[Saved data entries]
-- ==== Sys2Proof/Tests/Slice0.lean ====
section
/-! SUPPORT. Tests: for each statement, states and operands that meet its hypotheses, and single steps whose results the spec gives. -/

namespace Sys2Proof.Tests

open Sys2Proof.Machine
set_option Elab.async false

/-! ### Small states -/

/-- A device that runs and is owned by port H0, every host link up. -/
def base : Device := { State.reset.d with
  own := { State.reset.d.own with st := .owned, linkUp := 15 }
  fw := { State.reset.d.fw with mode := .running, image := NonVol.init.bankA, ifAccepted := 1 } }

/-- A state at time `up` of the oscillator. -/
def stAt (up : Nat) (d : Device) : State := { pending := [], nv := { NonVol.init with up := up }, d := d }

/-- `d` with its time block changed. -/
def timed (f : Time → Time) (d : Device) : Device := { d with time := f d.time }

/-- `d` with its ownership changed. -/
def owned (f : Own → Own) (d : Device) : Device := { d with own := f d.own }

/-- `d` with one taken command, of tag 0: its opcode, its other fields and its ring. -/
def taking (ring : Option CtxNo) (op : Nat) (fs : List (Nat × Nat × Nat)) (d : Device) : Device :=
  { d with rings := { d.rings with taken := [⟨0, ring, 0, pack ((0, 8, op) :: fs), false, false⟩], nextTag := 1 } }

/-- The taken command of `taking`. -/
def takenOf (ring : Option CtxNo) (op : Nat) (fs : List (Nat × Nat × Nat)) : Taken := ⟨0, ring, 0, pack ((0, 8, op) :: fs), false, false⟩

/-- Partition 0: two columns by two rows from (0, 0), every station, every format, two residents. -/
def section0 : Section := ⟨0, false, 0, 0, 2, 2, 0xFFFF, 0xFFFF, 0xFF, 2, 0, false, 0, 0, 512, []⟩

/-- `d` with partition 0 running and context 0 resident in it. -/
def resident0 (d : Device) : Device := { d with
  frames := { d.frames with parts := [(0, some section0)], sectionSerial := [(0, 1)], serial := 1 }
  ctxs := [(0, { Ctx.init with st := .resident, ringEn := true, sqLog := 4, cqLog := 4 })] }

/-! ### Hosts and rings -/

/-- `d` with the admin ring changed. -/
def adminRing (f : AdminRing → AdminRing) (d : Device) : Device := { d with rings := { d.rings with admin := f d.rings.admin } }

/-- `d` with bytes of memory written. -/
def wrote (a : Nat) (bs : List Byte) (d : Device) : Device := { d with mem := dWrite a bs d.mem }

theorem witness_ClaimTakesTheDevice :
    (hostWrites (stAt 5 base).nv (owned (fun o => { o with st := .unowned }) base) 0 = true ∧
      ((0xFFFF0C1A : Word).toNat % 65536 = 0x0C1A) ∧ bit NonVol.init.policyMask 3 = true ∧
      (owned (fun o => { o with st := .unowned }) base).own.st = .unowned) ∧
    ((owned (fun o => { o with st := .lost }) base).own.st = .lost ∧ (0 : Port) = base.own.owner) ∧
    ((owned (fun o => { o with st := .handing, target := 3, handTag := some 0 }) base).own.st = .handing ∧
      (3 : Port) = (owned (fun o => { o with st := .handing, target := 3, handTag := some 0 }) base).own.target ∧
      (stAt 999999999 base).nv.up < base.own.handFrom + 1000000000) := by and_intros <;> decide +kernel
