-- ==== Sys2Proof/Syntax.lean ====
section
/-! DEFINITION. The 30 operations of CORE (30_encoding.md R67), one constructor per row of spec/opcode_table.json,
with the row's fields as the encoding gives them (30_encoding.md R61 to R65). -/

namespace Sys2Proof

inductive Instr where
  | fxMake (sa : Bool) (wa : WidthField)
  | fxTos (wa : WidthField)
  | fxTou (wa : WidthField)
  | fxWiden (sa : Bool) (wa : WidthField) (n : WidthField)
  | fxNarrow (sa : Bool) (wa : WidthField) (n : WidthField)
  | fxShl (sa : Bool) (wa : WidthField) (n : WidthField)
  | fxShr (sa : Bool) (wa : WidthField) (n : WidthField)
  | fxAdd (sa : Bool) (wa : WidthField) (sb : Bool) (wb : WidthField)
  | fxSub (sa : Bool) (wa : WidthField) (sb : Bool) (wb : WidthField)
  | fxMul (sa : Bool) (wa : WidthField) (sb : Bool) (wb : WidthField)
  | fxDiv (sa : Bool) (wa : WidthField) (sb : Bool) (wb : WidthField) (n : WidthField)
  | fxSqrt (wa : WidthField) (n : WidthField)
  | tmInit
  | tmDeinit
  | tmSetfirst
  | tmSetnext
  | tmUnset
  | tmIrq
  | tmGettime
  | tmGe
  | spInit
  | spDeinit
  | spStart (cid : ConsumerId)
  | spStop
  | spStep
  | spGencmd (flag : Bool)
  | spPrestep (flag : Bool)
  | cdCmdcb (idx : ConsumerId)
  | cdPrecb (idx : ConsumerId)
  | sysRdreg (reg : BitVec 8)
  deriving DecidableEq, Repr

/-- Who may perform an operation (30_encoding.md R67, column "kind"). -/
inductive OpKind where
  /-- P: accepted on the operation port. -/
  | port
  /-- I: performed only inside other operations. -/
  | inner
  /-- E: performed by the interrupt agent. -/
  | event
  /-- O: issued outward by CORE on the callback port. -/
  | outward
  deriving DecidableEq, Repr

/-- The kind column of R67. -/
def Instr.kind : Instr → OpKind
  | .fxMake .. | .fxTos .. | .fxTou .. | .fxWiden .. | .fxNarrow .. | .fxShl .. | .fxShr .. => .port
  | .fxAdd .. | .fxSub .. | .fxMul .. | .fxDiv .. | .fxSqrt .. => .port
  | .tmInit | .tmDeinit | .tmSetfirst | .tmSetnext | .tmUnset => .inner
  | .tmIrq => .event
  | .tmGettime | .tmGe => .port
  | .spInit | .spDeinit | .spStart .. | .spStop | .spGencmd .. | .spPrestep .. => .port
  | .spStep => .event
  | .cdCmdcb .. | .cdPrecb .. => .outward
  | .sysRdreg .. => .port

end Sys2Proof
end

## Required work:
Each entry above needs to be output exactly as written.

## Exercise result:
-- ==== Sys2Proof/Tests/Slice0.lean ====
section
/-! SUPPORT. Tests: for each statement, states and operands that meet its hypotheses, and single steps whose results the spec gives. -/

namespace Sys2Proof.Tests

open Sys2Proof.Machine
set_option Elab.async false

/-! ### Small states -/

/-- A device that runs and is owned by port H0, every host link up. -/
def base : Device := { State.reset.d with
  own := { State.reset.d.own with st := .owned, linkUp := 15 }
  fw := { State.reset.d.fw with mode := .running, image := NonVol.init.bankA, ifAccepted := 1 } }

/-- A state at time `up` of the oscillator. -/
def stAt (up : Nat) (d : Device) : State := { pending := [], nv := { NonVol.init with up := up }, d := d }

/-- `d` with its time block changed. -/
def timed (f : Time → Time) (d : Device) : Device := { d with time := f d.time }

/-- `d` with its ownership changed. -/
def owned (f : Own → Own) (d : Device) : Device := { d with own := f d.own }

/-- `d` with one taken command, of tag 0: its opcode, its other fields and its ring. -/
def taking (ring : Option CtxNo) (op : Nat) (fs : List (Nat × Nat × Nat)) (d : Device) : Device :=
  { d with rings := { d.rings with taken := [⟨0, ring, 0, pack ((0, 8, op) :: fs), false, false⟩], nextTag := 1 } }

/-- The taken command of `taking`. -/
def takenOf (ring : Option CtxNo) (op : Nat) (fs : List (Nat × Nat × Nat)) : Taken := ⟨0, ring, 0, pack ((0, 8, op) :: fs), false, false⟩

/-- Partition 0: two columns by two rows from (0, 0), every station, every format, two residents. -/
def section0 : Section := ⟨0, false, 0, 0, 2, 2, 0xFFFF, 0xFFFF, 0xFF, 2, 0, false, 0, 0, 512, []⟩

/-- `d` with partition 0 running and context 0 resident in it. -/
def resident0 (d : Device) : Device := { d with
  frames := { d.frames with parts := [(0, some section0)], sectionSerial := [(0, 1)], serial := 1 }
  ctxs := [(0, { Ctx.init with st := .resident, ringEn := true, sqLog := 4, cqLog := 4 })] }

/-! ### Hosts and rings -/

/-- `d` with the admin ring changed. -/
def adminRing (f : AdminRing → AdminRing) (d : Device) : Device := { d with rings := { d.rings with admin := f d.rings.admin } }

/-- `d` with bytes of memory written. -/
def wrote (a : Nat) (bs : List Byte) (d : Device) : Device := { d with mem := dWrite a bs d.mem }

theorem witness_ClaimTakesTheDevice :
    (hostWrites (stAt 5 base).nv (owned (fun o => { o with st := .unowned }) base) 0 = true ∧
      ((0xFFFF0C1A : Word).toNat % 65536 = 0x0C1A) ∧ bit NonVol.init.policyMask 3 = true ∧
      (owned (fun o => { o with st := .unowned }) base).own.st = .unowned) ∧
    ((owned (fun o => { o with st := .lost }) base).own.st = .lost ∧ (0 : Port) = base.own.owner) ∧
    ((owned (fun o => { o with st := .handing, target := 3, handTag := some 0 }) base).own.st = .handing ∧
      (3 : Port) = (owned (fun o => { o with st := .handing, target := 3, handTag := some 0 }) base).own.target ∧
      (stAt 999999999 base).nv.up < base.own.handFrom + 1000000000) := by and_intros <;> decide +kernel
-- ==== Sys2Proof/Syntax.lean ====
section
/-! DEFINITION. The 30 operations of CORE (30_encoding.md R67), one constructor per row of spec/opcode_table.json,
with the row's fields as the encoding gives them (30_encoding.md R61 to R65). -/

namespace Sys2Proof

inductive Instr where
  | fxMake (sa : Bool) (wa : WidthField)
  | fxTos (wa : WidthField)
  | fxTou (wa : WidthField)
  | fxWiden (sa : Bool) (wa : WidthField) (n : WidthField)
  | fxNarrow (sa : Bool) (wa : WidthField) (n : WidthField)
  | fxShl (sa : Bool) (wa : WidthField) (n : WidthField)
  | fxShr (sa : Bool) (wa : WidthField) (n : WidthField)
  | fxAdd (sa : Bool) (wa : WidthField) (sb : Bool) (wb : WidthField)
  | fxSub (sa : Bool) (wa : WidthField) (sb : Bool) (wb : WidthField)
  | fxMul (sa : Bool) (wa : WidthField) (sb : Bool) (wb : WidthField)
  | fxDiv (sa : Bool) (wa : WidthField) (sb : Bool) (wb : WidthField) (n : WidthField)
  | fxSqrt (wa : WidthField) (n : WidthField)
  | tmInit
  | tmDeinit
  | tmSetfirst
  | tmSetnext
  | tmUnset
  | tmIrq
  | tmGettime
  | tmGe
  | spInit
  | spDeinit
  | spStart (cid : ConsumerId)
  | spStop
  | spStep
  | spGencmd (flag : Bool)
  | spPrestep (flag : Bool)
  | cdCmdcb (idx : ConsumerId)
  | cdPrecb (idx : ConsumerId)
  | sysRdreg (reg : BitVec 8)
  deriving DecidableEq, Repr

/-- Who may perform an operation (30_encoding.md R67, column "kind"). -/
inductive OpKind where
  /-- P: accepted on the operation port. -/
  | port
  /-- I: performed only inside other operations. -/
  | inner
  /-- E: performed by the interrupt agent. -/
  | event
  /-- O: issued outward by CORE on the callback port. -/
  | outward
  deriving DecidableEq, Repr

/-- The kind column of R67. -/
def Instr.kind : Instr → OpKind
  | .fxMake .. | .fxTos .. | .fxTou .. | .fxWiden .. | .fxNarrow .. | .fxShl .. | .fxShr .. => .port
  | .fxAdd .. | .fxSub .. | .fxMul .. | .fxDiv .. | .fxSqrt .. => .port
  | .tmInit | .tmDeinit | .tmSetfirst | .tmSetnext | .tmUnset => .inner
  | .tmIrq => .event
  | .tmGettime | .tmGe => .port
  | .spInit | .spDeinit | .spStart .. | .spStop | .spGencmd .. | .spPrestep .. => .port
  | .spStep => .event
  | .cdCmdcb .. | .cdPrecb .. => .outward
  | .sysRdreg .. => .port

end Sys2Proof
end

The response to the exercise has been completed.